• _WHAT IS EXPECTED_: Of the entries below, return exactly those lines that fall between the one containing "let s := fastSet" and the one containing "s.md with hot", the two end lines included.

• _Saved data entries_:

-- ==== Sys2Proof/Machine/Power.lean ====
section
/-!
DEFINITION. Housekeeping and temperature (chapters 16, 18), the capacitance test and the Vent (chapter 17), power states,
DOZE and WATCH (chapter 16), and a clean shutdown.
-/
namespace Sys2Proof.Machine

open Sys2Proof

/-! ### Writing back everything (R195, R352) -/

/-- Work whose end the flush brings about. -/
def flushedWork : Work → Bool
  | .encode _ => true | .verify _ _ _ => true | .encrypt _ => true | .program _ _ _ _ => true | .parity _ _ _ _ => true
  | _ => false

/-- Partial frames are sealed, all dirty data is encoded, programmed and confirmed. -/
def flushAll (s : State) : State :=
  let s := (tkeys s.zones).foldl (fun s k =>
    let (ns, z) := (zkeyNs k, k % 2 ^ 24)
    zoneSettle ns z (sealZone ns z false (cutFull ns z s))) s
  storeJobs 8 { s with ops := s.ops.filter fun o => !flushedWork o.work, runs := s.runs.filter fun r => !flushedWork r.op.work }

/-- A clean shutdown (R55, R74, R195). -/
def execCleanShutdown (s : State) : Outcome State Fault Refusal :=
  if ¬ ioServes s then .next s else
  let s := flushAll s
  .next { s with ctrStored := s.ctr }

/-! ### Temperature (R378 to R383, R386 to R388) -/

/-- A threshold's own state after a reading: in force at or above its level, out of force below level − H. -/
def thrStep (on : Bool) (t : Thr) (x : Int) : Bool := if on then !(x < t.level - t.hyst) else decide (t.level ≤ x)

/-- Kerf in µs and thermal target while Throttle is in force (R383): `d` whole degrees above the level. -/
def kerfOf (on : Bool) (d : Int) : Nat := if on then min 1000 (25 * max 1 (d + 1).toNat) else 0
/-- The thermal target. -/
def targetOf (on : Bool) (thrPace : Nat) (d : Int) : Nat := if on then max 100 (thrPace - 25 * d.toNat) else 1250

/-- A Thermal History entry of a crossing; in WATCH the always-on domain holds it (R355, R380). -/
def crossLog (n : Nat) (was is : Bool) (x : Int) (k : Nat) (s : State) : State :=
  if was = is then s
  else if s.md.cur = .watch then { s with therm := { s.therm with held := ⟨now s, n, is, x, k⟩ :: s.therm.held } }
  else thermalLog ⟨now s, n, is, x, k⟩ s

/-- Functions whose SMART temperature bit was set in WATCH: the exit posts their events (R143, R380). -/
def tempOwe (s0 s : State) : State :=
  { s with therm := { s.therm with
      evOwed := s.therm.evOwed ++ (tkeys s.fns).filter fun f => !tempOut s0 f && tempOut s f && f ∉ s.therm.evOwed } }

/-- Time at the level, and under kerfs, up to now (R153, R424). -/
def thermAccount (s : State) : State :=
  let dt := now s - s.therm.since
  let l := thermLevel s
  let t := s.therm
  { s with therm := { t with
      lvlNs := if l = 0 then t.lvlNs else tset 0 t.lvlNs l (tget 0 t.lvlNs l + dt),
      kerfTotal := if t.kerf = 0 then t.kerfTotal else t.kerfTotal + dt, since := now s } }

/-- Kerfs come into force or leave it (R153). -/
def kerfMark (s : State) : State :=
  if s.therm.kerf ≠ 0 then { s with qos := { s.qos with kerfSince := some (s.qos.kerfSince.getD (now s)) } }
  else match s.qos.kerfSince with
    | some t => { s with qos := { s.qos with kerfNs := s.qos.kerfNs + (now s - t), kerfSince := none } }
    | none => s

/-- Shut-down comes into force (R386, R388), by the mode it meets. -/
def shutDown (s : State) : State :=
  match s.md.cur with
  | .run | .quiesce | .vent => ventEnter 2 true false s
  | .doze => let s := dozeLeave 8 s; { s with pwr := { s.pwr with shutAfter := true } }
  | .watch => { s with pwr := { s.pwr with haltRec := true }, pin := { s.pin with pwrOff := true } }
  | .start => shutHalt s
  | .halt => if s.cache ≠ [] then ventEnter 2 true false s else { s with pin := { s.pin with pwrOff := true } }

/-- One temperature reading (R378 to R383). The first since POR finds the level that START begins with: at or above Shut-down minus H
it holds START in stage 1 (R387). -/
def thermStep (x : Int) (s0 : State) : State :=
  let s := thermAccount s0
  let t := s.therm
  let sh := thrStep t.shutOn t.shut x
  let th := thrStep t.throtOn t.throt x || sh
  let wa := thrStep t.warnOn t.warn x || th
  let d := (x - t.throt.level) / 8
  let k := kerfOf th d
  let t' : Therm := { t with warnOn := wa, throtOn := th, shutOn := sh, kerf := k, ttarget := targetOf th t.thrPace d,
                             max := max t.max x, last := x }
  let first := t.max = -32768 ∧ s.md.cur = .start ∧ s.md.stage ≤ 1
  let s := fastSet (kerfMark { s with therm := t' })
  let s := crossLog 1 t.warnOn wa x k (crossLog 2 t.throtOn th x k (crossLog 3 t.shutOn sh x k s))
  let s := { s with md := { s.md with hot := (first || s.md.hot) && shutHot s },
                    pin := { s.pin with pwrOff := ((first && sh) || s.pin.pwrOff) && shutHot s } }
  let s := if s.md.cur = .watch then tempOwe s0 s else tempEvents s0 s
  if sh ∧ ¬ t.shutOn ∧ ¬ first then shutDown s else s

/-- Whether the slow clock is at an edge and `n` of its ticks have passed since tick `t` (R354, R379). -/
def ticksPast (s : State) (t n : Nat) : Bool := s.clk.edge && decide (t + n ≤ s.clk.ticks)

/-- A 1 ms sample, 32 slow ticks after the last (R379). -/
def execFastThermalSample (reading : BitVec 16) (s : State) : Outcome State Fault Refusal :=
  if ¬ s.therm.fast ∨ s.md.cur = .watch ∨ ¬ ticksPast s s.therm.fastAt 32 then .next s
  else .next (thermStep reading.toInt { s with hk := { s.hk with ch := tset 0 s.hk.ch 0 reading }, therm := { s.therm with fastAt := s.clk.ticks } })

/-! ### Housekeeping (R354, R367) -/

/-- The 12 readings of a round. -/
def putReadings (r : Readings) (s : State) : State :=
  let hk := s.hk
  { s with hk := { hk with
      ch := (List.range 12).foldl (fun t c => tset 0 t c (r.ch.getD c 0)) hk.ch,
      holdup := (((r.ch.getD 2 0).toNat) :: hk.holdup).take 4, rounds := hk.rounds + 1 } }

/-- CAP and VMIN of the HOLDUP_SET that waits for this round come into force; LOW is evaluated where CAP changes (R367, R368). -/
def holdupApply (s : State) : State :=
  match s.mbx.run with
  | some r =>
    if s.hold.waitHoldup ∧ r.opc = 0x0502 ∧ ¬ r.paused then
      let cap := (r.args.getD 0 0).toNat
      let s' := { s with hold := { s.hold with cap := cap, vmin := (r.args.getD 1 0).toNat } }
      if cap ≠ s.hold.cap then lowEval s' else s'
    else s
  | none => s

/-- The ceiling of a round comes into force; what it decides follows: write-back class (R160), durable FUA writes, and a
HOLDUP_SET that waits for it (0502h). -/
def ceilRound (s : State) : State :=
  let s := fuaCheck (wbUpdate (setCeil (holdupApply s)))
  if s.hold.waitHoldup ∧ ¬ s.mbx.run.any (·.paused) then
    let s := { s with hold := { s.hold with waitHoldup := false } }
    if s.mbx.run.any (·.opc = 0x0502) then mbxDone [(0, w32 s.hold.ceil)] s else s
  else s

/-- A slow round, 1,638 slow ticks after the last (R354). WATCH has its own cycle (R355). -/
def execHousekeepingRound (r : Readings) (s : State) : Outcome State Fault Refusal :=
  if s.md.cur = .watch ∨ ¬ ticksPast s s.hk.roundAt 1638 then .next s
  else .next (thermStep (r.ch.getD 0 0).toInt (ceilRound (putReadings r { s with hk := { s.hk with roundAt := s.clk.ticks } })))

/-! ### Capacitance test (R366, R367) -/

/-- 24 hours in ns. -/
def dayNs : Nat := 86400000000000

/-- A test falls due, 24 hours after the one before it was. -/
def execCapacitanceTestDue (s : State) : Outcome State Fault Refusal :=
  if now s < s.hold.lastTest + dayNs then .next s
  else .next (capTest { s with hold := { s.hold with lastTest := s.hold.lastTest + dayNs } })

• _RESULT FOR THIS EXERCISE_:
  let s := fastSet (kerfMark { s with therm := t' })
  let s := crossLog 1 t.warnOn wa x k (crossLog 2 t.throtOn th x k (crossLog 3 t.shutOn sh x k s))
  let s := { s with md := { s.md with hot := (first || s.md.hot) && shutHot s },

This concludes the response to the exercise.